One of my most vivid memories of life as a young lad, was a wrestling tournament when I was 12-ish. I was not a gifted wrestler, and I knew it, as did everyone with a passing interest in the sport. I'd made it through several rounds of tournaments, mostly by virtue of being in a less populous weight class and being not quite last. By the time I got to sectionals -- the last tournament before state -- It was just me and two other guys, both of whom looked to be about 45. They were from neighboring farm towns (where they presumably did the work of a whole team of oxen themselves each day after eating 4 dozen eggs) and were bitter rivals. While I sat in the bleachers for about three hours, consuming snickers after snickers, grimly awaiting my match, they engaged in a series of increasingly rambunctious sparring matches.

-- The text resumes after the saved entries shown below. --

-- ==== Sys2Proof/Syntax.lean ====
section
/-!
DEFINITION. Syntax.lean: the commands of the part and the data they carry.

The opcode table gives no row any bits, so a command's operands are what its rules say the step is about: the
requester port of a register access, the index of an instance, a measured quantity, the fields of a received frame.
-/
namespace Sys2Proof

/-- The supply pins of R38. -/
inductive SupplyPin where
  | vin48 | vin12 | vpack | vsol | chgIn | vbkp | vddio
  | vbank (b : Fin 8)
deriving DecidableEq, Repr

/-- The four causes of a channel trip that R138 counts separately. -/
inductive TripCause where
  | sc | oc | wire | soa
deriving DecidableEq, Repr

/-- The clock domains a missing-clock detector watches (R12), and a port's own clock. -/
inductive ClockDomain where
  | sys | pwm | adc (c : Fin 4) | nvm | bkp | port
deriving DecidableEq, Repr

/-- The three kinds of coach (R425). -/
inductive CoachKind where
  | read | write | service
deriving DecidableEq, Repr

/-- The conditions that move the charger through its cycle (R491). -/
inductive ChgEvent where
  | preReached | cvReached | terminated | topoffDone | recharge | tempOut | tempBack | inputLost | inputBack
deriving DecidableEq, Repr

/-- A full-rate chain frame: its header fields (R312) and its payload words. -/
structure Frame where
  typ : Nat
  bc : Bool
  dst : Nat
  noaddr : Bool
  src : Nat
  ttl : Nat
  seq : Nat
  hop : Bool
  path : Bool
  pay : List Nat
deriving DecidableEq, Repr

Eventually one just picked up the other and through him into the bleachers, breaking a few minor bones. After initially raising his arms in righteous triumph he was led away by some polite referees and angry parents, never to be seen again (by me). There was briefly talk that I would still wrestle the maimed one, but his coach decided that was a bad idea, and I wholeheartedly agreed.

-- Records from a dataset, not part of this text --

-- ==== Sys2Proof/Machine/RegMap.lean ====
section
/-!
DEFINITION. Machine/RegMap.lean: every register of the part, one row per register family, and every register field by name.

The rows are the register tables of the spec's chapters and of its register map (R657-R661): the address, the
instance strides, and for each field its bits, access code (R3), reset value (R8), reserved encodings (R5) and
whether the spec calls it Retained (R299). A field that the tables leave to the Dawn fuses ("OTP") or to sampling
("Sampled") has the reset value 0 here until Dawn entry loads it (assumption 5).
-/
namespace Sys2Proof.Machine



/-- Register rows of block 0x0000_0000. -/
def regsTop : List RegSpec := [
  -- R62 TOP.ID
  ⟨0x0, 1, 0x1, 1, 0x1, [⟨31, 16, .ro, 0x6480, [], false⟩,
    ⟨15, 8, .ro, Config.siliconRev.toNat, [], false⟩]⟩,
  -- R63 TOP.STAGE
  ⟨0x4, 1, 0x1, 1, 0x1, [⟨2, 0, .ro, 0, [], false⟩]⟩,
  -- R64 TOP.STATUS
  ⟨0x8, 1, 0x1, 1, 0x1, [⟨7, 7, .ro, 0, [], false⟩,
    ⟨6, 6, .ro, 0, [], false⟩,
    ⟨5, 5, .w1c, 0, [], false⟩,
    ⟨4, 4, .ro, 0, [], false⟩,
    ⟨3, 3, .ro, 0, [], false⟩,
    ⟨2, 2, .ro, 0, [], false⟩,
    ⟨1, 1, .ro, 0, [], false⟩,
    ⟨0, 0, .ro, 0, [], false⟩]⟩,
  -- R65 TOP.SUPPLY
  ⟨0xC, 1, 0x1, 1, 0x1, [⟨23, 16, .ro, 0, [], false⟩,
    ⟨9, 8, .ro, 0, [], false⟩,
    ⟨6, 6, .ro, 0, [], false⟩,
    ⟨5, 5, .ro, 0, [], false⟩,
    ⟨4, 4, .ro, 0, [], false⟩,
    ⟨3, 3, .ro, 0, [], false⟩,
    ⟨2, 2, .ro, 0, [], false⟩,
    ⟨1, 1, .ro, 0, [], false⟩,
    ⟨0, 0, .ro, 0, [], false⟩]⟩,
  -- R66 TOP.RST_CAUSE
  ⟨0x10, 1, 0x1, 1, 0x1, [⟨5, 5, .w1c, 0, [], false⟩,
    ⟨4, 4, .w1c, 0, [], false⟩,
    ⟨3, 3, .w1c, 0, [], false⟩,
    ⟨2, 2, .w1c, 0, [], false⟩,
    ⟨1, 1, .w1c, 0, [], false⟩,
    ⟨0, 0, .w1c, 1, [], false⟩]⟩,
  -- R67 TOP.CTL
  ⟨0x14, 1, 0x1, 1, 0x1, [⟨31, 16, .wo, 0, [], false⟩,
    ⟨0, 0, .wo, 0, [], false⟩]⟩,
  -- R68 TOP.NOON
  ⟨0x18, 1, 0x1, 1, 0x1, [⟨16, 16, .sealed, 0, [], false⟩,
    ⟨15, 0, .sealed, 0xc8, [], false⟩]⟩]

/-- Register rows of block 0x0001_0000. -/
def regsCfg : List RegSpec := [
  -- R89 CFG.STATUS
  ⟨0x10000, 1, 0x1, 1, 0x1, [⟨27, 24, .ro, 0, [], false⟩,
    ⟨23, 20, .ro, 0, [], false⟩,
    ⟨19, 18, .ro, 0, [], false⟩,
    ⟨2, 2, .ro, 0, [], false⟩,
    ⟨1, 1, .w1c, 0, [], false⟩,
    ⟨0, 0, .ro, 0, [], false⟩]⟩,
  -- R90 CFG.GEN_A
  ⟨0x10004, 1, 0x1, 1, 0x1, [⟨31, 0, .ro, 0, [], false⟩]⟩,
  -- R90 CFG.GEN_B
  ⟨0x10008, 1, 0x1, 1, 0x1, [⟨31, 0, .ro, 0, [], false⟩]⟩,
  -- R91 CFG.APPLIED
  ⟨0x1000C, 1, 0x1, 1, 0x1, [⟨31, 0, .ro, 0, [], false⟩]⟩,
  -- R92 CFG.FAIL
  ⟨0x10010, 1, 0x1, 1, 0x1, [⟨31, 31, .ro, 0, [], false⟩,
    ⟨30, 20, .ro, 0x7ff, [], false⟩,
    ⟨15, 0, .ro, 0, [], false⟩]⟩,
  -- R93 CFG.UPD_CTL
  ⟨0x10020, 1, 0x1, 1, 0x1, [⟨31, 16, .wo, 0, [], false⟩,
    ⟨4, 4, .wo, 0, [], false⟩,
    ⟨3, 0, .wo, 0, [], false⟩]⟩,
  -- R94 CFG.UPD_ADDR
  ⟨0x10024, 1, 0x1, 1, 0x1, [⟨22, 8, .rw, 0, [], false⟩]⟩,
  -- R95 CFG.UPD_STAT
  ⟨0x10028, 1, 0x1, 1, 0x1, [⟨27, 24, .ro, 0, [], false⟩,
    ⟨23, 16, .ro, 0xff, [], false⟩,
    ⟨7, 4, .w1c, 0, [], false⟩,
    ⟨2, 2, .ro, 0, [], false⟩,
    ⟨1, 1, .ro, 0, [], false⟩,
    ⟨0, 0, .ro, 0, [], false⟩]⟩,
  -- R96 CFG.UPD_BUF
  ⟨0x10100, 64, 0x4, 1, 0x1, [⟨31, 0, .rw, 0, [], false⟩]⟩]

/-- Register rows of block 0x0002_0000. -/
def regsChn0 : List RegSpec := [
  -- R125 CHN.CTL
  ⟨0x20000, 64, 0x100, 1, 0x1, [⟨8, 8, .wo, 0, [], false⟩,
    ⟨2, 0, .rw, 0, [(5, 7)], false⟩]⟩,
  -- R126 CHN.STAT
  ⟨0x20004, 64, 0x100, 1, 0x1, [⟨31, 28, .ro, 0, [], false⟩,
    ⟨27, 25, .ro, 0, [], false⟩,
    ⟨24, 21, .ro, 0, [], false⟩,
    ⟨20, 20, .ro, 0, [], false⟩,
    ⟨19, 19, .ro, 0, [], false⟩,
    ⟨18, 18, .ro, 0, [], false⟩,
    ⟨17, 17, .ro, 0, [], false⟩,
    ⟨16, 16, .ro, 0, [], false⟩,
    ⟨15, 8, .ro, 0, [], false⟩]⟩,
  -- R127 CHN.EVT
  ⟨0x20008, 64, 0x100, 1, 0x1, [⟨10, 10, .w1c, 0, [], false⟩,
    ⟨9, 9, .w1c, 0, [], false⟩,
    ⟨8, 8, .w1c, 0, [], false⟩,
    ⟨7, 7, .w1c, 0, [], false⟩,
    ⟨6, 6, .w1c, 0, [], false⟩,
    ⟨5, 5, .w1c, 0, [], false⟩,
    ⟨4, 4, .w1c, 0, [], false⟩,
    ⟨3, 3, .w1c, 0, [], false⟩,
    ⟨2, 2, .w1c, 0, [], false⟩,
    ⟨1, 1, .w1c, 0, [], false⟩,
    ⟨0, 0, .w1c, 0, [], false⟩]⟩,
  -- R128 CHN.CFG
  ⟨0x2000C, 64, 0x100, 1, 0x1, [⟨9, 9, .ro, 0, [], false⟩,
    ⟨8, 8, .sealed, 0, [], false⟩,
    ⟨5, 4, .sealed, 1, [], false⟩,
    ⟨3, 3, .sealed, 1, [], false⟩,
    ⟨2, 2, .rw, 0, [], false⟩,
    ⟨1, 1, .sealed, 0, [], false⟩,
    ⟨0, 0, .sealed, 1, [], false⟩]⟩,
  -- R129 CHN.SHUNT
  ⟨0x20010, 64, 0x100, 1, 0x1, [⟨15, 0, .sealed, 0x3e8, [], false⟩]⟩,
  -- R130 CHN.TURNON
  ⟨0x20014, 64, 0x100, 1, 0x1, [⟨23, 23, .rw, 0, [], false⟩,
    ⟨22, 16, .rw, 0xa, [], false⟩,
    ⟨15, 0, .rw, 0x3e8, [], false⟩]⟩,
  -- R131 CHN.CREG
  ⟨0x20018, 64, 0x100, 1, 0x1, [⟨15, 0, .rw, 0x3e8, [], false⟩]⟩,
  -- R132 CHN.PRE
  ⟨0x2001C, 64, 0x100, 1, 0x1, [⟨22, 16, .rw, 0x50, [], false⟩,
    ⟨15, 0, .rw, 0x3e8, [], false⟩]⟩,
  -- R133 CHN.PRE_E
  ⟨0x20020, 64, 0x100, 1, 0x1, [⟨31, 16, .ro, 0, [], false⟩,
    ⟨15, 0, .sealed, 0x64, [], false⟩]⟩,
  -- R134 CHN.PWM_PER
  ⟨0x20024, 64, 0x100, 1, 0x1, [⟨21, 0, .rw, 0x2710, [], false⟩]⟩,
  -- R135 CHN.PWM_DUTY
  ⟨0x20028, 64, 0x100, 1, 0x1, [⟨27, 16, .rw, 0, [], false⟩,
    ⟨12, 0, .rw, 0, [], false⟩]⟩,
  -- R136 CHN.SC
  ⟨0x2002C, 64, 0x100, 1, 0x1, [⟨9, 8, .sealed, 0, [], false⟩,
    ⟨7, 0, .sealed, 0, [], false⟩]⟩]

def regsChn1 : List RegSpec := [
  -- R137 CHN.OC
  ⟨0x20030, 64, 0x100, 1, 0x1, [⟨31, 16, .sealed, 0x1388, [], false⟩,
    ⟨15, 0, .sealed, 0x400, [], false⟩]⟩,
  -- R138 CHN.RETRY
  ⟨0x20034, 64, 0x100, 1, 0x1, [⟨16, 16, .sealed, 0, [], false⟩,
    ⟨15, 4, .sealed, 0x3e8, [], false⟩,
    ⟨3, 0, .sealed, 1, [], false⟩]⟩,
  -- R138 CHN.RETRY
  ⟨0x20038, 64, 0x100, 1, 0x1, [⟨16, 16, .sealed, 0, [], false⟩,
    ⟨15, 4, .sealed, 0x1f4, [], false⟩,
    ⟨3, 0, .sealed, 3, [], false⟩]⟩,
  -- R138 CHN.RETRY
  ⟨0x2003C, 64, 0x100, 1, 0x1, [⟨16, 16, .sealed, 0, [], false⟩,
    ⟨15, 4, .sealed, 0x3e8, [], false⟩,
    ⟨3, 0, .sealed, 0xf, [], false⟩]⟩,
  -- R138 CHN.RETRY
  ⟨0x20040, 64, 0x100, 1, 0x1, [⟨16, 16, .sealed, 0, [], false⟩,
    ⟨15, 4, .sealed, 0x1f4, [], false⟩,
    ⟨3, 0, .sealed, 2, [], false⟩]⟩,
  -- R140 CHN.SOA
  ⟨0x20044, 64, 0x100, 1, 0x1, [⟨31, 16, .sealed, 0x32, [], false⟩,
    ⟨15, 0, .sealed, 0xc8, [], false⟩]⟩,
  -- R141 CHN.SOA_P
  ⟨0x20048, 64, 0x100, 1, 0x1, [⟨31, 16, .ro, 0, [], false⟩,
    ⟨7, 0, .sealed, 5, [], false⟩]⟩,
  -- R142 CHN.OL
  ⟨0x2004C, 64, 0x100, 1, 0x1, [⟨23, 16, .rw, 0, [], false⟩,
    ⟨15, 0, .rw, 0, [], false⟩]⟩,
  -- R143 CHN.LEDG
  ⟨0x20050, 64, 0x100, 1, 0x1, [⟨31, 31, .ro, 0, [], false⟩,
    ⟨30, 24, .ro, 0, [], false⟩,
    ⟨23, 0, .ro, 0, [], false⟩]⟩,
  -- R144 CHN.MEAS_I
  ⟨0x20054, 64, 0x100, 1, 0x1, [⟨19, 0, .ro, 0, [], false⟩]⟩,
  -- R145 CHN.MEAS_V
  ⟨0x20058, 64, 0x100, 1, 0x1, [⟨31, 16, .ro, 0, [], false⟩,
    ⟨15, 0, .ro, 0, [], false⟩]⟩,
  -- R146 CHN.I2T_ACC
  ⟨0x2005C, 64, 0x100, 1, 0x1, [⟨23, 0, .ro, 0, [], false⟩]⟩]

def regsChn2 : List RegSpec := [
  -- R147 CHN.CNT
  ⟨0x20060, 64, 0x100, 1, 0x1, [⟨31, 24, .rc, 0, [], false⟩,
    ⟨23, 16, .rc, 0, [], false⟩,
    ⟨15, 8, .rc, 0, [], false⟩,
    ⟨7, 0, .rc, 0, [], false⟩]⟩,
  -- R148 CHN.EDGE_CT_LO
  ⟨0x20064, 64, 0x100, 1, 0x1, [⟨31, 0, .ro, 0, [], false⟩]⟩,
  -- R148 CHN.EDGE_CT_HI
  ⟨0x20068, 64, 0x100, 1, 0x1, [⟨31, 0, .ro, 0, [], false⟩]⟩,
  -- R149 CHN.BANK
  ⟨0x24000, 8, 0x4, 1, 0x1, [⟨0, 0, .sealed, 0, [], false⟩]⟩,
  -- R150 CHN.ON_MAP
  ⟨0x24020, 2, 0x4, 1, 0x1, [⟨31, 0, .ro, 0, [], false⟩]⟩,
  -- R150 CHN.LATCH_MAP
  ⟨0x24028, 2, 0x4, 1, 0x1, [⟨31, 0, .ro, 0, [], false⟩]⟩]

/-- Register rows of block 0x0002_0000. -/
def regsChn : List RegSpec := regsChn0 ++ regsChn1 ++ regsChn2

/-- Register rows of block 0x0003_0000. -/
def regsWire0 : List RegSpec := [
  -- R168 WIRE.CFG
  ⟨0x30000, 64, 0x20, 1, 0x1, [⟨23, 16, .sealed, 0x40, [], false⟩,
    ⟨12, 12, .sealed, 0, [], false⟩,
    ⟨11, 8, .sealed, 0, [], false⟩,
    ⟨7, 0, .sealed, 0, [], false⟩]⟩,
  -- R169 WIRE.LIM
  ⟨0x30004, 64, 0x20, 1, 0x1, [⟨31, 16, .sealed, 0xa0, [], false⟩,
    ⟨15, 0, .sealed, 0x140, [], false⟩]⟩,
  -- R170 WIRE.COOL
  ⟨0x30008, 64, 0x20, 1, 0x1, [⟨15, 0, .sealed, 0x2710, [], false⟩]⟩,
  -- R171 WIRE.TEMP
  ⟨0x3000C, 64, 0x20, 1, 0x1, [⟨31, 16, .ro, 0, [], false⟩,
    ⟨15, 0, .ro, 0, [], false⟩]⟩,
  -- R172 WIRE.STAT
  ⟨0x30010, 64, 0x20, 1, 0x1, [⟨7, 6, .ro, 0, [], false⟩,
    ⟨5, 5, .ro, 0, [], false⟩,
    ⟨4, 4, .ro, 0, [], false⟩,
    ⟨3, 3, .ro, 0, [], false⟩,
    ⟨2, 2, .ro, 0, [], false⟩,
    ⟨1, 1, .ro, 0, [], false⟩,
    ⟨0, 0, .ro, 0, [], false⟩]⟩,
  -- R173 WIRE.PEAK
  ⟨0x30014, 64, 0x20, 1, 0x1, [⟨15, 0, .rc, 0x8000, [], false⟩]⟩,
  -- R174 WIRE.IRMS
  ⟨0x30018, 64, 0x20, 1, 0x1, [⟨19, 0, .ro, 0, [], false⟩]⟩,
  -- R175 WIRE.AMB.CTL
  ⟨0x30800, 16, 0x10, 1, 0x1, [⟨31, 30, .sealed, 0, [(3, 3)], false⟩,
    ⟨9, 0, .sealed, 0, [], false⟩]⟩,
  -- R176 WIRE.AMB.GAIN
  ⟨0x30804, 16, 0x10, 1, 0x1, [⟨31, 0, .sealed, 0, [], false⟩]⟩,
  -- R176 WIRE.AMB.OFFS
  ⟨0x30808, 16, 0x10, 1, 0x1, [⟨31, 0, .sealed, 0x42aa0000, [], false⟩]⟩,
  -- R177 WIRE.AMB.VAL
  ⟨0x3080C, 16, 0x10, 1, 0x1, [⟨31, 16, .sealed, 0x550, [], false⟩,
    ⟨15, 0, .ro, 0, [], false⟩]⟩,
  -- R178 WIRE.COLD
  ⟨0x30900, 1, 0x1, 1, 0x1, [⟨16, 16, .sealed, 1, [], false⟩,
    ⟨15, 0, .sealed, 0xa0, [], false⟩]⟩]

def regsWire1 : List RegSpec := [
  -- R179 WIRE.RET
  ⟨0x30904, 1, 0x1, 1, 0x1, [⟨1, 1, .ro, 0, [], false⟩,
    ⟨0, 0, .ro, 0, [], false⟩]⟩,
  -- R180 WIRE.RET_AGE
  ⟨0x30908, 1, 0x1, 1, 0x1, [⟨31, 0, .ro, 0, [], false⟩]⟩]

/-- Register rows of block 0x0003_0000. -/
def regsWire : List RegSpec := regsWire0 ++ regsWire1

/-- Register rows of block 0x0004_0000. -/
def regsLoop0 : List RegSpec := [
  -- R204 LOOP.CTL
  ⟨0x40000, 4, 0x400, 1, 0x1, [⟨13, 8, .rw, 0, [], false⟩,
    ⟨4, 4, .wo, 0, [], false⟩,
    ⟨1, 1, .rw, 0, [], false⟩,
    ⟨0, 0, .rw, 0, [], false⟩]⟩,
  -- R205 LOOP.STAT
  ⟨0x40004, 4, 0x400, 1, 0x1, [⟨31, 28, .ro, 0, [], false⟩,
    ⟨27, 23, .ro, 0, [], false⟩,
    ⟨22, 22, .ro, 0, [], false⟩,
    ⟨21, 21, .ro, 0, [], false⟩,
    ⟨20, 20, .ro, 0, [], false⟩,
    ⟨19, 19, .ro, 0, [], false⟩,
    ⟨18, 18, .ro, 0, [], false⟩,
    ⟨17, 17, .ro, 0, [], false⟩,
    ⟨15, 8, .ro, 0, [], false⟩]⟩,
  -- R206 LOOP.EVT
  ⟨0x40008, 4, 0x400, 1, 0x1, [⟨5, 5, .w1c, 0, [], false⟩,
    ⟨4, 4, .w1c, 0, [], false⟩,
    ⟨3, 3, .w1c, 0, [], false⟩,
    ⟨2, 2, .w1c, 0, [], false⟩,
    ⟨1, 1, .w1c, 0, [], false⟩,
    ⟨0, 0, .w1c, 0, [], false⟩]⟩,
  -- R207 LOOP.VSET
  ⟨0x4000C, 4, 0x400, 1, 0x1, [⟨12, 0, .rw, 0, [], false⟩]⟩,
  -- R208 LOOP.VREF
  ⟨0x40010, 4, 0x400, 1, 0x1, [⟨31, 19, .ro, 0, [], false⟩,
    ⟨18, 0, .ro, 0, [], false⟩]⟩,
  -- R209 LOOP.SLEW
  ⟨0x40014, 4, 0x400, 1, 0x1, [⟨25, 16, .rw, 0xa, [], false⟩,
    ⟨9, 0, .rw, 0x14, [], false⟩]⟩,
  -- R210 LOOP.PER
  ⟨0x40018, 4, 0x400, 1, 0x1, [⟨16, 0, .sealed, 0x7d00, [], false⟩]⟩,
  -- R211 LOOP.TMIN
  ⟨0x4001C, 4, 0x400, 1, 0x1, [⟨31, 16, .sealed, 0x800, [], false⟩,
    ⟨15, 0, .sealed, 0x400, [], false⟩]⟩,
  -- R212 LOOP.DLIM
  ⟨0x40020, 4, 0x400, 1, 0x1, [⟨31, 16, .sealed, 0xe000, [], false⟩,
    ⟨15, 0, .sealed, 0, [], false⟩]⟩,
  -- R213 LOOP.LL
  ⟨0x40024, 4, 0x400, 1, 0x1, [⟨31, 24, .rw, 0x10, [], false⟩,
    ⟨10, 0, .sealed, 0, [], false⟩]⟩,
  -- R214 LOOP.VIN_CFG
  ⟨0x40028, 4, 0x400, 1, 0x1, [⟨31, 30, .sealed, 0, [(2, 3)], false⟩,
    ⟨25, 16, .sealed, 0, [], false⟩,
    ⟨15, 0, .sealed, 0x2ee0, [], false⟩]⟩,
  -- R215 LOOP.VIN_GAIN
  ⟨0x4002C, 4, 0x400, 1, 0x1, [⟨15, 0, .sealed, 0, [], false⟩]⟩]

And that's the story of how I went to state.
Smooth Segue
It's also why I have a soft spot for default judgment cases, like the one Judge Williams decided yesterday
Actual Legal News
The complaint in Mentone Solutions LLC v. Cobham Technologies, Inc., C.A. No. 22-131-GBW, is probably the shortest I've ever seen in a patent case, coming in at a scant 3 pages. It did, however attach a claim chart showing how the accused product allegedly infringed a claim of the patent in suit (although it relied pretty much entirely on the products use of a the DC-HSPA+ standard).
The defendant never answered and so a default was entered and plaintiff moved for default judgment. Judge Williams, however, denied the motion for default because the plaintiff failed to show that the "unchallenged facts constitute a legitimate cause of action." Specifically:
Although the Court must take Mentone's factual allegations as true , these factual allegations-which can charitably be described as sparse-fail to establish that Cobham infringed the '413 patent. Specifically, Mentone' s Complaint fails to establish that Cobham made, used, or sold the Accused Instrumentalities in the United States as required to state a claim for direct infringement pursuant to 35 U.S.C. § 271(a). Thus, the Court cannot conclude that "the unchallenged facts constitute a legitimate cause of action" for direct patent infringement.
Mentone, C.A. No. 22-131-GBW (D. Del. Oct. 11, 2022) (Mem. Op.)
Indeed, the only allegation in the complaint referencing an actual infringing act failed to specify that the acts occurred in the US.
Cobham had made, used and sold during the life of the ‘‘413 Patent a series of
products identified as the Explorer 540 BGAN M2M (“Accused Instrumentalities”).
Ultimately, Judge Williams did grant leave for the plaintiff to amend the complaint to correct this deficiency, but noted that doing so would moot the already entered default.